Preterm birth (PB) carries a high risk of developing neuropsychological development disorders, cognitive and somatic problems in the child. The maternal immune system plays a critical role in maintaining a physiological pregnancy. However, specific mechanisms and disorders of pregnancy development have been little studied. There is a lack of research on the role of immune competent cell (ICC) activation in preterm labor leading to uterine contractility. Understanding the importance of immune system factors in the formation of preterm birth may allow the development of strategies to prolong pregnancy and, thus, lead to improved perinatal outcomes. The purpose of the work is to study the role of immune factors in the development of preterm birth. Seventy pregnant women in the third trimester with recurrent miscarriage (RPL) and 25 healthy pregnant women (control group) were examined. Observed pregnant women with RPL were divided into two groups: Group I – patients who gave birth prematurely (n = 30); and Group II – patients who gave birth at term (n = 40). The population and subpopulation composition of peripheral blood lymphocytes was studied by cytofluorimetry using monoclonal antibodies to: CD3, CD4, CD8, CD16, CD19 (JSC "Sorbent", Russia) (FITC), CD11b (Beckman Coulter, USA); CD14, CD25, CD69, CD71, CD28, CD107a, HLA-DR (Beckman Coulter, USA) (PE). To create a database and conduct statistical research, the capabilities of an Excel spreadsheet and application packages (Megastat and Statistica 6.0) were used. When determining statistical significance between the study groups, the Mann-Whitney test was used for independent groups and the Wilcoxon test for dependent groups.

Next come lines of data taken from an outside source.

-- ==== Sys2Proof/Laws/Memory.lean ====
section
/-! SUPPORT. The laws of memory: a read after a write, and that every memory operation keeps the canonical form
(spec/20_memory.md R69, R74). -/

namespace Sys2Proof.Machine.Memory

/-- A memory in canonical form from `lo` on is in canonical form from any lower bound on. -/
theorem wfFrom_mono {lo lo' : Nat} (h : lo' ≤ lo) : ∀ {m : Memory}, wfFrom lo m = true → wfFrom lo' m = true
  | [], _ => rfl
  | (a, v) :: m, hm => by
    simp only [wfFrom, Bool.and_eq_true, decide_eq_true_eq] at hm ⊢
    exact ⟨⟨⟨by omega, hm.1.1.2⟩, hm.1.2⟩, hm.2⟩

/-- Below its first cell a canonical memory reads as the background. -/
theorem read_below {lo a : Nat} (h : a < lo) : ∀ {m : Memory}, wfFrom lo m = true → m.read a = background a
  | [], _ => rfl
  | (b, v) :: m, hm => by
    simp only [wfFrom, Bool.and_eq_true, decide_eq_true_eq] at hm
    have hab : a < b := by omega
    simp [read, hab]

theorem wfFrom_consCell {lo a : Nat} {v : Byte} {m : Memory} (hlo : lo ≤ a) (ha : a < Config.memSize)
    (hm : wfFrom (a + 1) m = true) : wfFrom lo (consCell a v m) = true := by
  unfold consCell
  split
  · exact wfFrom_mono (by omega) hm
  · simp_all [wfFrom]

theorem read_consCell {a b : Nat} {v : Byte} {m : Memory} (hm : wfFrom (a + 1) m = true) :
    (consCell a v m).read b = if b = a then v else m.read b := by
  unfold consCell
  split
  · next hv =>
    split
    · next h => subst h; rw [read_below (by omega) hm, hv]
    · rfl
  · simp only [read]
    split
    · next h => rw [if_neg (by omega), read_below (by omega) hm]
    · rfl

/-- A write inside memory keeps the canonical form. -/
theorem wfFrom_write {lo a : Nat} {v : Byte} (hlo : lo ≤ a) (ha : a < Config.memSize) :
    ∀ {m : Memory}, wfFrom lo m = true → wfFrom lo (m.write a v) = true
  | [], _ => wfFrom_consCell hlo ha rfl
  | (b, w) :: m, hm => by
    have hm' := hm
    simp only [wfFrom, Bool.and_eq_true, decide_eq_true_eq] at hm'
    unfold write
    split
    · next h =>
      refine wfFrom_consCell hlo ha ?_
      simp only [wfFrom, Bool.and_eq_true, decide_eq_true_eq]
      exact ⟨⟨⟨by omega, hm'.1.1.2⟩, hm'.1.2⟩, hm'.2⟩
    · split
      · next h => subst h; exact wfFrom_consCell hlo ha hm'.2
      · simp only [wfFrom, Bool.and_eq_true, decide_eq_true_eq]
        exact ⟨hm'.1, wfFrom_write (by omega) ha hm'.2⟩

/-- A read after a write: the value written at its address, the old byte everywhere else. -/
theorem read_write_from {lo a b : Nat} {v : Byte} :
    ∀ {m : Memory}, wfFrom lo m = true → (m.write a v).read b = if b = a then v else m.read b
  | [], _ => read_consCell rfl
  | (c, w) :: m, hm => by
    have hm' := hm
    simp only [wfFrom, Bool.and_eq_true, decide_eq_true_eq] at hm'
    unfold write
    split
    · next h =>
      refine read_consCell ?_
      simp only [wfFrom, Bool.and_eq_true, decide_eq_true_eq]
      exact ⟨⟨⟨by omega, hm'.1.1.2⟩, hm'.1.2⟩, hm'.2⟩
    · split
      · next h =>
        subst h
        rw [read_consCell hm'.2]
        simp only [read]
        split
        · rfl
        · split
          · next hb => exact read_below (by omega) hm'.2
          · rfl
      · simp only [read, read_write_from hm'.2]
        split
        · rw [if_neg (by omega)]
        · split
          · next hb => rw [if_neg (by omega)]
          · rfl

/-- A write inside memory keeps the canonical form. -/
theorem wf_write {m : Memory} {a : Nat} {v : Byte} (hm : m.wf = true) (ha : a < Config.memSize) :
    (m.write a v).wf = true := wfFrom_write (Nat.zero_le _) ha hm

/-- A read after a write (R69). -/
theorem read_write {m : Memory} (hm : m.wf = true) (a b : Nat) (v : Byte) :
    (m.write a v).read b = if b = a then v else m.read b := read_write_from hm

/-- Placing bytes inside memory keeps the canonical form. -/
theorem wf_writeBytes {bs : List Byte} : ∀ {m : Memory} {a : Nat}, m.wf = true → a + bs.length ≤ Config.memSize →
    (m.writeBytes a bs).wf = true := by
  induction bs with
  | nil => intro m a hm _; exact hm
  | cons b bs ih =>
    intro m a hm ha
    simp only [List.length_cons] at ha
    exact ih (wf_write hm (by omega)) (by omega)

/-- What a placed list of bytes reads as, address by address. -/
theorem read_writeBytes {bs : List Byte} : ∀ {m : Memory} {a : Nat}, m.wf = true → a + bs.length ≤ Config.memSize →
    ∀ b, (m.writeBytes a bs).read b = if a ≤ b ∧ b < a + bs.length then bs.getD (b - a) 0 else m.read b := by
  induction bs with
  | nil => intro m a _ _ b; rw [if_neg (by simp)]; rfl
  | cons c bs ih =>
    intro m a hm ha b
    simp only [List.length_cons] at ha ⊢
    simp only [writeBytes]
    rw [ih (wf_write hm (by omega)) (by omega) b, read_write hm]
    by_cases hb : b = a
    · subst hb; simp
    · by_cases h2 : a + 1 ≤ b ∧ b < a + 1 + bs.length
      · rw [if_pos h2, if_pos (by omega)]
        obtain ⟨k, rfl⟩ : ∃ k, b = a + 1 + k := ⟨b - (a + 1), by omega⟩
        have h3 : a + 1 + k - a = k + 1 := by omega
        have h4 : a + 1 + k - (a + 1) = k := by omega
        rw [h3, h4, List.getD_cons_succ]
      · rw [if_neg h2, if_neg hb, if_neg (by omega)]

/-- Memory right after reset is in canonical form. -/
theorem wf_reset : State.reset.mem.wf = true := rfl

/-- The byte at an address that exists. -/
theorem readByte_inside {m : Memory} {a : Nat} (h : a < Config.memSize) : m.readByte a = some (m.read a) := by
  simp [readByte, inMemory, h]

/-- An address that does not exist reads as nothing. -/
theorem readByte_outside {m : Memory} {a : Nat} (h : Config.memSize ≤ a) : m.readByte a = none := by
  simp [readByte, inMemory, Nat.not_lt.mpr h]

/-- A word inside memory is its two bytes, the one at the lower address high. -/
theorem readWord_inside {m : Memory} {a : Nat} (h : a + 1 < Config.memSize) :
    m.readWord a = some (joinBytes (m.read a) (m.read (a + 1))) := by
  simp [readWord, readByte_inside h, readByte_inside (Nat.lt_of_succ_lt h)]

/-- A word that reaches beyond memory reads as nothing. -/
theorem readWord_outside {m : Memory} {a : Nat} (h : Config.memSize ≤ a + 1) : m.readWord a = none := by
  simp only [readWord, readByte_outside h]
  split <;> simp_all

/-- A word that reads as something lies inside memory. -/
theorem readWord_eq_some {m : Memory} {a : Nat} {w : Word} (h : m.readWord a = some w) :
    a + 1 < Config.memSize ∧ w = joinBytes (m.read a) (m.read (a + 1)) := by
  by_cases ha : a + 1 < Config.memSize
  · rw [readWord_inside ha] at h
    exact ⟨ha, (Option.some.inj h).symm⟩
  · rw [readWord_outside (by omega)] at h
    exact absurd h (by simp)

end Sys2Proof.Machine.Memory
end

Modulation of the number and functional activity of ICC in patients with RPL had a significant correlation with pregnancy outcome. Inadequate activation of the immune system is a factor that can lead to miscarriage. Termination of pregnancy before term is associated with subpopulation shifts, increased activation potencies of immunocompetent cells compared to full-term birth, which is an important feature of the inflammatory response. The identified immune changes will allow the development of early prevention methods and new approaches to the treatment of this pregnancy complication.